◆ **REQUIRED ACTION**:
Each line of the data below that carries the word "PeerHello" needs to be copied.

◆ **DATA EXCERPTS**:

/-! ### Boot and power (R342, R344, R345, R376) -/

/-- Whether the boot ROM accepts an image (R344). -/
def imageOk (b : Boot) (img : List Byte) : Bool :=
  Config.sha3 (Config.imgKey img) == b.keyHash &&
  Config.dsaVerify (Config.imgKey img) (Config.sha3 img) (Config.imgSig img) && b.minSvn.toNat ≤ (Config.imgSvn img).toNat

/-- The image that boots: slot A's, or else slot B's. -/
def bootImage (b : Boot) : Option (List Byte) := [b.slotA, b.slotB].find? (imageOk b)

/-- The keys that the ROM derives (R345) and the memory keys that it draws (R342), for the measured firmware. -/
def Boot.derive (b : Boot) : Boot :=
  let seed := Config.sha3 (leBytes 32 b.secret.toNat ++ [0x02] ++ leBytes 32 b.mdmc.toNat ++ leBytes 32 b.mcsc.toNat)
  let key (i : Nat) : BitVec 256 := Config.sha3 (leBytes 32 (Config.entropy (b.draws + i)).toNat)
  { b with locked := true, idPub := Config.dsaPublic (identitySeed b.secret), aliasSeed := seed,
           aliasPub := Config.dsaPublic seed, memKeys := key 0 ++ key 1, draws := b.draws + 2 }

/-- What the boot ROM leaves: the accepted image's measures and version, or recovery mode (R344). -/
def Boot.boot (b : Boot) : Boot :=
  match bootImage b with
  | some img =>
    ({ b with powered := true, recovery := false, svn := Config.imgSvn img,
              mdmc := Config.sha3 (Config.imgDmc img), mcsc := Config.sha3 (Config.imgCsc img) } : Boot).derive
  | none => ({ b with powered := true, recovery := true, svn := 0, mdmc := 0, mcsc := 0 } : Boot).derive

/-- SECURE_BOOT (R344, R345): the boot ROM runs, once after each reset. -/
def execSecureBoot (s : State) : Host.Outcome State Fault Refusal :=
  if s.boot.locked then stutter s else done s ((Eff.start s).on (fun s => { s with boot := s.boot.boot }))

/-- POWER_LOSS (R342): every domain loses power together; on-chip state, device memory and the memory keys end. -/
def execPowerLoss (s : State) : Host.Outcome State Fault Refusal :=
  done s ((Eff.start s).deviceReset.on (fun s => { s with boot := { s.boot with powered := false } }))

/-- The clock after a reading of PWRMW in milliwatts (R376). -/
def nextClock (mhz mw : Nat) : Nat :=
  if 1800000 < mw then (if 100 < mhz then mhz - 100 else mhz)
  else if mw < 1700000 then min 2700 (mhz + 100) else mhz

/-- POWER_CAP_TICK (R376): firmware reads PWRMW, which then reports `num` milliwatts, and steps the stream-core clock. -/
def execPowerCapTick (s : State) : Host.Outcome State Fault Refusal :=
  done s ((Eff.start s).on (fun s => { s with power := { mw := s.act.num, mhz := nextClock s.power.mhz s.act.num } }))

/-! ### Ports (R343, R362, R372 to R374) -/

/-- The state with a port changed. -/
def State.modPort (s : State) (p : Fin 48) (f : Port → Port) : State :=
  { s with ports := s.ports.set p.val (f (s.ports.get p)) p.isLt }

/-- What the other end of a port sends in a key exchange (R343, R345): its device identity key and its alias key, of 1312 bytes
each, its signature, of 2420 bytes, and its certificate chain. -/
structure PeerHello where
  idPub : List Byte
  akey  : List Byte
  sig   : List Byte
  chain : List Byte

/-- The parts of what the other end sends. -/
def helloOf (bs : List Byte) : PeerHello :=
  { idPub := bs.take 1312, akey := (bs.drop 1312).take 1312, sig := (bs.drop 2624).take 2420, chain := bs.drop 5044 }

/-- The transcript digest of an exchange: the second half of what the exchange agrees on. -/
def transcript (p draws : Nat) : BitVec 256 := (Config.kemSecret p draws).extractLsb' 256 256

/-- Whether the other end is authentic (R343): its signature over the transcript digest verifies under its alias key, and its
certificate chain holds. -/
def PeerHello.ok (h : PeerHello) (p draws : Nat) : Bool :=
  Config.dsaVerify h.akey (transcript p draws) h.sig && Config.chainOk h.idPub h.akey h.chain

/-- Whether this end initiates (R343): its identity digest is the lower one (R345). -/
def PeerHello.weInitiate (h : PeerHello) (b : Boot) : Bool := (Config.sha3 b.idPub).toNat < (Config.sha3 h.idPub).toNat

/-- A port with the keys of a key exchange (R343): for each direction SHA3-256 of the shared secret, the transcript digest
and a direction byte, 0x00 from the initiator; the frame counter restarts under a new epoch. -/
def Port.keyed (x : Port) (p draws : Nat) : Port :=
  let z := leBytes 64 (Config.kemSecret p draws).toNat
  let k0 := Config.sha3 (z ++ [0x00])
  let k1 := Config.sha3 (z ++ [0x01])
  { x with txKey := if x.first then k0 else k1, rxKey := if x.first then k1 else k0, epoch := x.epoch + 1, txCtr := 0 }

/-- The sequence number that a port to a peer expects: the ports to one peer share it (R373). -/
def State.nextSeq (s : State) (peer : BitVec 8) : Nat :=
  s.ports.toList.foldl (fun n x => if x.peer == peer then max n x.rxSeq else n) 0

/-- PORT_TRAIN (R343, R373): port `port` trains, with what the other end sends in `bytes`. Where the other end is authentic the
port comes up and knows the device number `hi` there; where it is not, the port stays down. -/
def execPortTrain (s : State) : Host.Outcome State Fault Refusal :=
  let p := s.act.port
  let h := helloOf s.act.bytes
  let peer : BitVec 8 := BitVec.ofNat 8 s.act.hi
  if (s.ports.get p).up then stutter s
  else
    done s ((Eff.start s).on (fun s =>
      let t : State := { s with boot := { s.boot with draws := s.boot.draws + 1 } }
      if !h.ok p.val s.boot.draws then t
      else
        (t.modPort p (fun x =>
          { ({ x with first := h.weInitiate s.boot } : Port).keyed p.val s.boot.draws with
            up := true, peer := peer, rxSeq := s.nextSeq peer, retry := 0 })).msi 2))

/-- PORT_REKEY (R343): port `port` exchanges new keys, with what the other end sends in `bytes`; the roles stay. A port whose
authentication fails does not stay up. -/
def execPortRekey (s : State) : Host.Outcome State Fault Refusal :=
  let p := s.act.port
  let h := helloOf s.act.bytes
  if !(s.ports.get p).up then stutter s
  else
    let e := (Eff.start s).on (fun s => { s with boot := { s.boot with draws := s.boot.draws + 1 } })
    done s (if h.ok p.val s.boot.draws then e.on (fun t => t.modPort p (fun x => x.keyed p.val s.boot.draws)) else e.portDown p)

/-- How many bytes a frame's access covers. -/
def frameSize (f : Frame) : Nat :=
  match f.req with
  | .write => f.data.length
  | .read n => n
  | .atomic _ => 32

/-- Whether a frame has the form of R372: 1 to 8 beats of 32 bytes, and an atomic on one aligned sector (R242). -/
def frameLegal (f : Frame) : Bool :=
  let beats := (f.addr % 32 + frameSize f + 31) / 32
  1 ≤ frameSize f && beats ≤ 8 &&
    (match f.req with
     | .atomic ctl => f.addr % 32 == 0 && f.data.length == atLen ctl && atOp ctl < 8
     | _ => true)

/-- Whether the tag of a frame verifies under a port's key: the nonce is the epoch and the frame counter, which stays below
2^48 (R343). -/
def Port.tagOk (x : Port) (f : Frame) : Bool :=
  f.ctr < 2 ^ 48 && Config.gcmTag x.rxKey (x.epoch ++ BitVec.ofNat 64 f.ctr) f.addr f.data == f.tag

/-- Whether a frame's atomic comes to the new home of a migrating line before the line's end marker (R261). -/
def frameEarly (f : Frame) (s : State) : Bool :=
  match f.req with
  | .atomic _ => s.awaitsMarker f.addr
  | _ => false

/-- The writes of a frame's access at its home, or at the new home of a moved line (R261, R373). -/
def frameWrites (f : Frame) (s : State) : List Wr :=
  match f.req with
  | .write => homeWrites s f.addr f.data
  | .read _ => []
  | .atomic ctl => wrBytes (forwarded s f.addr) (atomSector ctl (s.mem.bytes (forwarded s f.addr) 32) f.data).1

/-- A frame is delivered: its access performs at the home, unless it names the firmware region or beyond; the ports to the
same peer expect the next one (R372, R373). -/
def Eff.deliver (e : Eff) (p : Fin 48) (f : Frame) : Eff :=
  let e := if 766 * 2 ^ 30 < f.addr + frameSize f then e else e.put (frameWrites f e.st)
  let peer := (e.st.ports.get p).peer
  e.on (fun s => { s with ports := s.ports.map (fun x =>
    if x.peer == peer then { x with rxSeq := f.seq + 1, retry := if x.up then 0 else x.retry } else x) })

/-- LINK_FRAME_RECEIVE (R343, R362, R372, R373): port `port` receives the frame `frame`, having sent `hi` frames of its own
since it received the last one: its counter advances by them, and where it would reach 2^48 the port first exchanges new
keys. A bad CRC is retried, and after eight failed retries the port goes down; a bad tag takes the port down; a frame
received before is not performed again; an atomic waits for the end marker of a line that has migrated there. -/
def execLinkFrameReceive (s : State) : Host.Outcome State Fault Refusal :=
  let p := s.act.port
  let x := s.ports.get p
  match s.act.frame with
  | some f =>
    let e := (Eff.start s).on (fun s => s.modPort p (fun x => { x with txCtr := x.txCtr + s.act.hi }))
    if !x.up || !frameLegal f || 2 ^ 48 ≤ x.txCtr + s.act.hi then stutter s
    else if !f.crcOk then
      done s (if 8 ≤ x.retry then e.portDown p
        else e.on (fun s => s.modPort p (fun x => { x with retry := x.retry + 1 })))
    else if !x.tagOk f then done s (e.portDown p)
    else if f.seq < x.rxSeq then done s (e.on (fun s => s.modPort p (fun x => { x with retry := 0 })))
    else if x.rxSeq < f.seq ∨ !homeFree s f.addr (frameSize f) ∨ frameEarly f s then stutter s
    else done s (e.deliver p f)
  | none => stutter s

/-- PORT_DOWN (R374): port `port` goes down. -/
def execPortDown (s : State) : Host.Outcome State Fault Refusal :=
  let p := s.act.port
  if (s.ports.get p).up then done s ((Eff.start s).portDown p) else stutter s

end Sys2Proof.Machine
end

◆ **TASK OUTPUT**:
structure PeerHello where
def helloOf (bs : List Byte) : PeerHello :=
def PeerHello.ok (h : PeerHello) (p draws : Nat) : Bool :=
def PeerHello.weInitiate (h : PeerHello) (b : Boot) : Bool := (Config.sha3 b.idPub).toNat < (Config.sha3 h.idPub).toNat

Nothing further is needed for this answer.